Wednesday, September 27, 2006

Title:Princess Raccoon [Operetta Tanuki Goten]
Cast: Ziyi Zhang, Jô Odagiri, Hiroko Yakushimaru, Mikijiro Hira, Taro Yamamoto, Hibari Misora
Director: Seijun Suzuki


Lord Azuchi Momoyama is the fairest of them all, his advisor and their scrying pool tells him so. But he is a bad man, treats people as furniture, and will lash out at all who stand in his way. So when the pool suddenly suggests that Amechiyo, Azuchi's son, will become the fairest of them all, something must be done. The prince is abducted by a ninja, and taken to the mysterious mountain, where all who climb it become lost forever.

However things do not go to plan. The mountain is home of the Tanuki, raccoon spirits. At the foot of the mountain, the ninja is attacked by a local farmer, who has mistaken him for a Tanuki and intends to make Tanuki soup. This leaves Amechiyo at the foot of the mountain, in Tanuki territory, and when he awakes from his drugged sleep he encounters a beautiful young woman. It quickly becomes clear that she is in fact a princess, and the banished prince falls in love. But she isn't human, and man and Tanuki should never fall for each other. However it is the time of the 13th moon, and anything can happen.

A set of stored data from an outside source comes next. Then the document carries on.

/-! The fields of BATOM (10: R292) and of COLL (10: R293) -/

def batW (c : CCmd) : Nat := if bits (c.dn 0) 21 20 = 3 then 8 else 4
def batCount (c : CCmd) : Nat := bits (c.dn 0) 35 24 + 1
def batOp (c : CCmd) : Nat := bits (c.dn 0) 19 16

def collOp (c : CCmd) : Nat := bits (c.dn 0) 19 16
def collFmt (c : CCmd) : Nat := bits (c.dn 0) 23 20
def collLev (c : CCmd) : Nat := bits (c.dn 0) 25 24
def collCount (c : CCmd) : Nat := bits (c.dn 0) 63 32
def collRoot (c : CCmd) : Nat := bits (c.dn 3) 15 0
def collBytes (c : CCmd) : Nat := collCount c * (fmtBits (collFmt c) / 8)

/-- The buffers that a COLL names on core g: their first byte and length. -/
def collBufs (s : State) (g : Nat) (c : CCmd) : List (Nat × Nat) :=
  let n := collBytes c
  [(c.dn 1, n), (c.dn 2, if collOp c = 3 then n * ((s.members (collLev c) g).length * if c.peer then 2 else 1) else n)]

/-- The runs that a BATOM or a COLL of core g reads and writes besides its targets: written or not, address and length. -/
def ownRuns (s : State) (g : Nat) (c : CCmd) : List (Bool × Nat × Nat) :=
  let n := batCount c
  let w := batW c
  match c.code with
  | 6 => [(false, c.dn 1, w * n), (true, c.dn 4, w * n)] ++ (if bits (c.dn 0) 23 23 = 1 then [(false, c.dn 3, 4 * n)] else []) ++
      (if batOp c = 6 then [(false, c.dn 5, w * n)] else [])
  | 7 => (collBufs s g c).zipWith (fun b write => (write, b)) [false, true]
  | _ => []

/-- The local addresses that are checked at acceptance (check 11): those of a local command, of its record and of
CWA; a GATHER's or SCATTER's index list and its dense side; what a BATOM or a COLL reads and writes on the device besides its
targets. A remote copy is checked group by group (17: R418; log entry 118). -/
def acceptBad (s : State) (g : Nat) (c : CCmd) : Option Nat :=
  let cwa := if c.cwa = 0 then none else ceBad s g true c.cwa 16
  let cnt := bits (c.dn 0) 63 32
  let esz := bits (c.dn 0) 27 16 + 1
  let runs : Option Nat :=
    if c.remote then (ownRuns s g c).findSome? fun r => if regionOf r.2.1 = .host then none else ceBad s g r.1 r.2.1 r.2.2
    else if c.code = 2 || c.code = 3 then
      match ceBad s g false (c.dn 3) (4 * cnt) with
      | some a => some a
      | none => if c.code = 2 then ceBad s g true (c.dn 2) (esz * cnt) else ceBad s g false (c.dn 1) (esz * cnt)
    else c.plan.findSome? (grpBad s g false)
  match cwa with
  | some a => some a
  | none => runs

/-- CWA lies where a word can be copied to: at a multiple of 16, in the tile store or in the core's own scratchpad (18:
R441, check 4). -/
def cwaPlaced (g a : Nat) : Bool :=
  decide (a % 16 = 0) && (match regionOf a with
    | .tile _ => true
    | r => decide (r = .spad g))

/-- An offset or a length of a copy into the weight buffer is no multiple of 64, or it ends beyond the buffer, whether or not
it moves anything (18: R441, check 5). -/
def wbPlaced (c : CCmd) : Bool :=
  let len := if c.code = 0 then bits (c.dn 0) 63 32 else (patOf c.rcdNat).run
  let wbBad (x : Grp) : Bool := x.kind = .wb && (x.dst % 64 ≠ 0 || x.n % 64 ≠ 0 || 524288 < x.dst + x.n)
  c.dn 2 % 64 = 0 && len % 64 = 0 && c.dn 2 ≤ 524288 && !c.plan.any wbBad

/-- Checks 1 to 9 and 11 in their order: status, DETAIL and ADDR of the first that fails. -/
def ceCheck (s : State) (g : Nat) (c : CCmd) : Option (Nat × Nat × Nat) :=
  let d0 := c.dn 0
  let code := c.code
  let p := patOf c.rcdNat
  let bounds (x : Nat) : Option (Nat × Nat × Nat) := some (8, x, 0)
  let total := p.outer * p.inner * p.run
  let wide := bits d0 16 16 = 0
  let scales := if wide then total / 2 else total
  if 8 ≤ code then bounds 0x0101
  else if (c.peer && 2 ≤ code && code ≤ 5) || (c.dsp ≠ 0 && 2 ≤ code) || 2 ≤ c.dsp then bounds 0x0102
  else if reservedSet c then bounds 0x0103
  else if c.cwa ≠ 0 && !cwaPlaced g c.cwa then bounds 0x0104
  else if c.dsp = 1 && !wbPlaced c then bounds 0x0105
  else if (c.hasRec && c.dn 3 % 64 ≠ 0) || (code = 1 && p.em && p.enda % 16 ≠ 0) then bounds 0x0106
  else if code = 5 && (32768 < bits (c.dn 2) 14 0 + scales || (wide && p.run % 2 = 1)) then bounds 0x0107
  else if c.hasRec && (ceBad s g false (c.dn 3) 64).isSome then some (8, 1, (ceBad s g false (c.dn 3) 64).getD 0)
  else match code, shapeCode c with
    | 4, some k => some (5, k, 0)
    | _, _ =>
      if atomBad c then bounds 0x0108
      else match acceptBad s g c with
        | some a => some (8, 1, a)
        | none => none
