-- ==== Sys2Proof/Machine/Numbers.lean ====
section
/-! DEFINITION. Number formats, exact values, rounding, scales, the fixed pairwise tree and the draw function
(05: R124 to R148). Values are exact fractions; every rounding goes through `rnd`. -/

namespace Sys2Proof.Machine

/-! ### Exact values -/

/-- An exact real with the sign of a zero kept, an infinity, or a NaN: the x of R134. A finite value has
magnitude n / d, d positive. -/
inductive Val where
  | nan
  | inf (neg : Bool)
  | fin (neg : Bool) (n d : Nat)
  deriving DecidableEq, Repr

def Val.zero : Val := .fin false 0 1

/-- The magnitude m × 2^e with a sign. -/
def Val.dyadic (neg : Bool) (m : Nat) (e : Int) : Val :=
  if 0 ≤ e then .fin neg (m * 2 ^ e.toNat) 1 else .fin neg m (2 ^ (-e).toNat)

def Val.ofInt (z : Int) : Val := .fin (decide (z < 0)) z.natAbs 1

/-- A fraction n / d as a value; zero is +0. -/
def Val.ofFrac (n : Int) (d : Nat) : Val := .fin (decide (n < 0)) n.natAbs d

def Val.isZero (x : Val) : Bool :=
  match x with
  | .fin _ n _ => n = 0
  | _ => false

def Val.isNan (x : Val) : Bool :=
  match x with
  | .nan => true
  | _ => false

def Val.neg (x : Val) : Bool :=
  match x with
  | .nan => false
  | .inf s => s
  | .fin s _ _ => s

def Val.negate (x : Val) : Val :=
  match x with
  | .nan => .nan
  | .inf s => .inf !s
  | .fin s n d => .fin (!s) n d

def Val.abs (x : Val) : Val :=
  match x with
  | .nan => .nan
  | .inf _ => .inf false
  | .fin _ n d => .fin false n d

/-- The signed numerator of a finite value. -/
def Val.num (x : Val) : Int :=
  match x with
  | .fin s n _ => if s then -(n : Int) else n
  | _ => 0

def Val.den (x : Val) : Nat :=
  match x with
  | .fin _ _ d => d
  | _ => 1

/-- x < y among finite values and infinities. -/
def Val.lt (x y : Val) : Bool :=
  match x, y with
  | .inf true, .inf true => false
  | .inf true, .fin _ _ _ => true
  | .inf true, .inf false => true
  | .inf false, _ => false
  | .fin _ _ _, .inf s => !s
  | .fin _ _ _, .fin _ _ _ => decide (x.num * y.den < y.num * x.den)
  | _, _ => false

/-- x = y among finite values and infinities; the two zeros are equal. -/
def Val.same (x y : Val) : Bool :=
  match x, y with
  | .inf s, .inf t => s = t
  | .fin _ _ _, .fin _ _ _ => decide (x.num * y.den = y.num * x.den)
  | _, _ => false

/-- The exact product, by IEEE 754-2019 for zeros, infinities and NaNs. -/
def Val.mul (x y : Val) : Val :=
  match x, y with
  | .nan, _ => .nan
  | _, .nan => .nan
  | .inf s, .inf t => .inf (s != t)
  | .inf s, .fin t n _ => if n = 0 then .nan else .inf (s != t)
  | .fin s n _, .inf t => if n = 0 then .nan else .inf (s != t)
  | .fin s n d, .fin t m e => .fin (s != t) (n * m) (d * e)

/-- The exact sum. An exact zero sum of values of unlike sign is +0, or -0 in mode RD (3). -/
def Val.add (mode : Nat) (x y : Val) : Val :=
  match x, y with
  | .nan, _ => .nan
  | _, .nan => .nan
  | .inf s, .inf t => if s = t then .inf s else .nan
  | .inf s, .fin _ _ _ => .inf s
  | .fin _ _ _, .inf t => .inf t
  | .fin s n d, .fin t m e =>
    let z := x.num * e + y.num * d
    if z = 0 then
      (if n = 0 ∧ m = 0 ∧ s = t then .fin s 0 1 else .fin (decide (mode = 3)) 0 1)
    else .fin (decide (z < 0)) z.natAbs (d * e)

/-! ### Format parameters (05: R125 to R127) -/

def isFloat (t : Nat) : Bool := t ≤ 7
def isWide (t : Nat) : Bool := t ≤ 2
def isIntFmt (t : Nat) : Bool := t = 8 ∨ t = 9 ∨ t = 11 ∨ t = 12

/-- Element bits of a format. -/
def bitsOf (t : Nat) : Nat :=
  match t with
  | 0 | 12 => 32
  | 1 | 2 | 11 => 16
  | 5 | 6 => 6
  | 7 | 9 => 4
  | _ => 8

/-- MF, the fraction width. -/
def mfOf (t : Nat) : Nat :=
  match t with
  | 0 => 23 | 1 => 10 | 2 => 7 | 3 => 3 | 4 => 2 | 5 => 2 | 6 => 3 | 7 => 1 | _ => 0

def biasOf (t : Nat) : Nat :=
  match t with
  | 0 => 127 | 1 => 15 | 2 => 127 | 3 => 7 | 4 => 15 | 5 => 3 | 6 => 1 | 7 => 1 | _ => 0

/-- The code of the largest finite magnitude of a float format. -/
def maxCode (t : Nat) : Nat :=
  if isWide t then (2 ^ (bitsOf t - 1 - mfOf t) - 1) * 2 ^ mfOf t - 1 else 2 ^ (bitsOf t - 1) - 1

def signBit (t : Nat) : Nat := 2 ^ (bitsOf t - 1)

/-- The code of +∞ of a wide format. -/
def infCode (t : Nat) : Nat := maxCode t + 1

/-- The canonical quiet NaN of a wide format (05: R125). -/
def nanCode (t : Nat) : Nat := infCode t + 2 ^ (mfOf t - 1)

/-- The value of a float code without special exponents. -/
def floatValue (t code : Nat) : Val :=
  let c := code % 2 ^ bitsOf t
  let s := decide (signBit t ≤ c)
  let a := c % signBit t
  let e := a / 2 ^ mfOf t
  let f := a % 2 ^ mfOf t
  if e = 0 then .dyadic s f (1 - (biasOf t : Int) - mfOf t)
  else .dyadic s (2 ^ mfOf t + f) ((e : Int) - biasOf t - mfOf t)

/-! ### DS8 (05: R128, R129, R135) -/

/-- A term of a DS8 code in units of 2^-6. -/
def ds8Term (n : Nat) : Int :=
  if n % 8 = 7 then 0 else if n % 16 ≥ 8 then -((64 / 2 ^ (n % 8) : Nat) : Int) else (64 / 2 ^ (n % 8) : Nat)

/-- The value of a DS8 code in units of 2^-6. -/
def ds8Value (c : Nat) : Int := ds8Term (c / 16 % 16) + ds8Term (c % 16)

def ds8Terms (c : Nat) : Nat := (if c / 16 % 8 = 7 then 0 else 1) + (if c % 8 = 7 then 0 else 1)

/-- The canonical code of a DS8 value. -/
def ds8Canon (v : Int) : Nat :=
  if v = 0 then 0x77
  else (List.range 256).foldl (fun b c =>
    if ds8Value c = v && (b = 256 || ds8Terms c < ds8Terms b) then c else b) 256

/-- |v - x| for v in units of 2^-6, as a numerator over 64 d. -/
def ds8Gap (v : Int) (n : Int) (d : Nat) : Nat := (v * d - 64 * n).natAbs

/-- The DS8 value, in units of 2^-6, chosen for n / d among those that `ok` admits: the nearest, and of two
nearest the one of smaller magnitude. -/
def ds8Pick (n : Int) (d : Nat) (ok : Int → Bool) : Option Int :=
  (List.range 256).foldl (fun b c =>
    let v := ds8Value c
    if ok v then
      (match b with
       | none => some v
       | some w =>
         let x := ds8Gap v n d
         let y := ds8Gap w n d
         if x < y || (x = y && v.natAbs < w.natAbs) then some v else some w)
    else b) none

/-- ds8(x, mode) (05: R135). -/
def ds8 (x : Val) (mode : Nat) : Nat :=
  match x with
  | .nan => 0x77
  | .inf s => ds8Canon (if s then -128 else 128)
  | .fin s _ d =>
    let n := x.num
    let le (v : Int) : Bool := decide (v * d ≤ 64 * n)
    let ge (v : Int) : Bool := decide (64 * n ≤ v * d)
    let r := match mode with
      | 1 => ds8Pick n d fun v => if s then ge v && decide (v ≤ 0) else le v && decide (0 ≤ v)
      | 2 => ds8Pick n d ge
      | 3 => ds8Pick n d le
      | _ => ds8Pick n d fun _ => true
    ds8Canon (match r with
      | some v => v
      | none => if mode = 2 then 128 else -128)

/-! ### Decoding -/

/-- The exact value of an element code of format t: dec of R126 and R128, sx of R127, and IEEE values. -/
def decode5 (t code : Nat) : Val :=
  if isWide t then
    let a := code % signBit t
    if infCode t < a then .nan
    else if a = infCode t then .inf (decide (signBit t ≤ code % 2 ^ bitsOf t))
    else floatValue t code
  else if isFloat t then floatValue t code
  else if t = 10 then .ofFrac (ds8Value code) 64
  else .ofInt (sx code (bitsOf t))

/-! ### Rounding (05: R133, R134) -/

/-- ⌊log2 (n / d)⌋ for n and d positive. -/
def floorLog (n d : Nat) : Int :=
  let k : Int := (Nat.log2 n : Int) - Nat.log2 d
  let big := if 0 ≤ k then decide (d * 2 ^ k.toNat ≤ n) else decide (d ≤ n * 2 ^ (-k).toNat)
  if big then k else k - 1

/-- The smallest t from the given one on, within fuel, for which n 2^t / d is an integer. -/
def dropBits (n d : Nat) : Nat → Nat → Option Nat
  | 0, _ => none
  | fuel + 1, t => if n * 2 ^ t % d = 0 then some t else dropBits n d fuel (t + 1)

/-- n of R134: the magnitude n / d rounded to an integer. `pos` is x > 0. -/
def roundInt (mode : Nat) (pos : Bool) (n d u : Nat) : Nat :=
  let f := n / d
  let r := n % d
  let up := if r = 0 then f else f + 1
  match mode with
  | 0 => if 2 * r < d then f else if 2 * r = d then (if f % 2 = 0 then f else f + 1) else f + 1
  | 1 => f
  | 2 => if pos then up else f
  | 3 => if pos then f else up
  | _ =>
    match dropBits n d 33 0 with
    | some t => (n * 2 ^ t + u / 2 ^ (32 - t) * d) / (d * 2 ^ t)
    | none => (n * 2 ^ 32 + u * d) / (d * 2 ^ 32)

/-- A magnitude n / d rounded to the spacing of a float format of fraction width mf and least exponent emin:
the integer n and the exponent of the spacing. -/
def roundFloat (mf : Nat) (emin : Int) (mode : Nat) (pos : Bool) (n d u : Nat) : Nat × Int :=
  let e := max (floorLog n d) emin - mf
  let m := if 0 ≤ e then roundInt mode pos n (d * 2 ^ e.toNat) u else roundInt mode pos (n * 2 ^ (-e).toNat) d u
  (m, e)

/-- rnd(F, x, mode, u) (05: R134): the code in format t. -/
def rnd (t : Nat) (x : Val) (mode u : Nat) : Nat :=
  match x with
  | .nan => if isWide t then nanCode t else if t = 10 then 0x77 else 0
  | .inf s =>
    if t = 10 then ds8 x mode
    else if isWide t then (if s then signBit t else 0) + infCode t
    else if isFloat t then (if s then signBit t else 0) + maxCode t
    else if s then signBit t else signBit t - 1
  | .fin s n d =>
    if t = 10 then ds8 x mode
    else if n = 0 then (if isWide t && s then signBit t else 0)
    else if isFloat t then
      let (m, e) := roundFloat (mfOf t) (1 - (biasOf t : Int)) mode (!s) n d u
      let code := m + ((e + mfOf t + biasOf t - 1).toNat) * 2 ^ mfOf t
      let lim :=
        if maxCode t < code then
          (if isWide t && (mode = 0 || 4 ≤ mode || (mode = 2 && !s) || (mode = 3 && s)) then infCode t
           else maxCode t)
        else code
      if lim = 0 then (if isWide t && s then signBit t else 0) else (if s then signBit t else 0) + lim
    else
      let m := roundInt mode (!s) n d u
      if s then
        let v := min m (signBit t)
        (2 ^ bitsOf t - v) % 2 ^ bitsOf t
      else min m (signBit t - 1)

/-- rne32 (05: R134). -/
def rne32 (x : Val) : Nat := rnd 0 x 0 0

/-- The value of an FP32 code. -/
def f32 (c : Nat) : Val := decode5 0 c

/-- sat32 (05: R141): the FP32 code, and whether it saturated. Zero is +0. -/
def sat32 (n : Int) (d : Nat) : Nat × Bool :=
  if n = 0 then (0, false)
  else
    let s := decide (n < 0)
    let (m, e) := roundFloat 23 (-126) 0 (!s) n.natAbs d 0
    let code := m + ((e + 23 + 127 - 1).toNat) * 2 ^ 23
    let sg := if s then 2 ^ 31 else 0
    if maxCode 0 < code then (sg + maxCode 0, true)
    else if code = 0 then (0, false) else (sg + code, false)

/-! ### Scales (05: R131, R132) -/

/-- scale9(c) as an exact value: 2^(c[8:1] - 127) × (1 + c[0]/2). -/
def scale9 (c : Nat) : Val :=
  if c % 2 = 0 then .dyadic false 1 ((c / 2 : Nat) - (127 : Int))
  else .dyadic false 3 ((c / 2 : Nat) - (128 : Int))

def poisonScale : Nat := 0x1FF

def widen8 (x : Nat) : Nat := if x = 0xFF then poisonScale else x * 2

/-! ### The pairwise tree (05: R144) -/

def pairUp {α : Type} (op : α → α → α) : List α → List α
  | a :: b :: l => op a b :: pairUp op l
  | l => l

/-- The smallest power of two that is at least n, among 2^0 to 2^13. -/
def powAtLeast (n : Nat) : Nat := ((List.range 14).find? fun k => n ≤ 2 ^ k).getD 14

def treeFold {α : Type} (op : α → α → α) : Nat → List α → List α
  | 0, l => l
  | k + 1, l => treeFold op k (pairUp op l)

/-- tree(op, id, v, n). -/
def tree {α : Type} (op : α → α → α) (ident : α) (v : List α) : α :=
  let k := powAtLeast v.length
  (treeFold op k (v ++ List.replicate (2 ^ k - v.length) ident)).headD ident

/-! ### Draws (05: R145 to R147) -/

def rotl32 (x : W32) (n : Nat) : W32 := (x <<< n) ||| (x >>> (32 - n))

/-- One round of D on (a, b, c, d). -/
def drawRound (key : List W32) (r : Nat) (x : W32 × W32 × W32 × W32) : W32 × W32 × W32 × W32 :=
  let (a, b, c, d) := x
  let k := key.getD (r % 4) 0 + BitVec.ofNat 32 (r * 0x7F4A7C15)
  let p := a.toNat * 0xD2B74407
  let q := c.toNat * 0xCA5A8263
  (BitVec.ofNat 32 (q / 2 ^ 32) ^^^ b ^^^ k, BitVec.ofNat 32 q, BitVec.ofNat 32 (p / 2 ^ 32) ^^^ d ^^^ rotl32 k 16,
    BitVec.ofNat 32 p)

/-- D(K, I, N): four words. -/
def draw (key : List W32) (ident n : Nat) : List W32 :=
  let (a, b, c, d) := (List.range 8).foldl (fun x r => drawRound key r x)
    (BitVec.ofNat 32 n, BitVec.ofNat 32 (n / 2 ^ 32), BitVec.ofNat 32 ident, BitVec.ofNat 32 (ident / 2 ^ 32))
  [a + key.getD 0 0, b + key.getD 1 0, c + key.getD 2 0, d + key.getD 3 0]

/-- The draw word of lane j of a draw that starts at counter n. -/
def drawWord (key : List W32) (ident n j : Nat) : Nat :=
  ((draw key ident ((n + j / 4) % 2 ^ 64)).getD (j % 4) 0).toNat

end Sys2Proof.Machine
end

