-- ==== Sys2Proof/Machine/Dispatch.lean ====
section
/-! DEFINITION. One arm per constructor of `Instr`: the call of its meaning, or its rejection by name. -/

namespace Sys2Proof.Machine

Princess Raccoon is a musical, a comedy, a rock opera, a bemusing anomaly. Zhang Ziyi (Crouching Tiger, House of Flying Daggers, Hero), plays the part of the Tanuki Princess, the only Chinese performer in a Japanese film. Though that is explained, since she is a princess from another land, and through magic the Japanese prince can understand what she says. For the most part the film is performed in front of sets as though it were on stage, though at times there are out door scenes with live action. Musically we veer from traditional Japanese operetta to psychedelic seventies rock opera. There is even a computer animated character, the princesses side kick, a mischievous bat/raccoon/ball thing?

Princess Raccoon is by turns striking and bemusing, and on the whole is completely baffling, leaving the viewer quite uncertain as to what to make of it at all!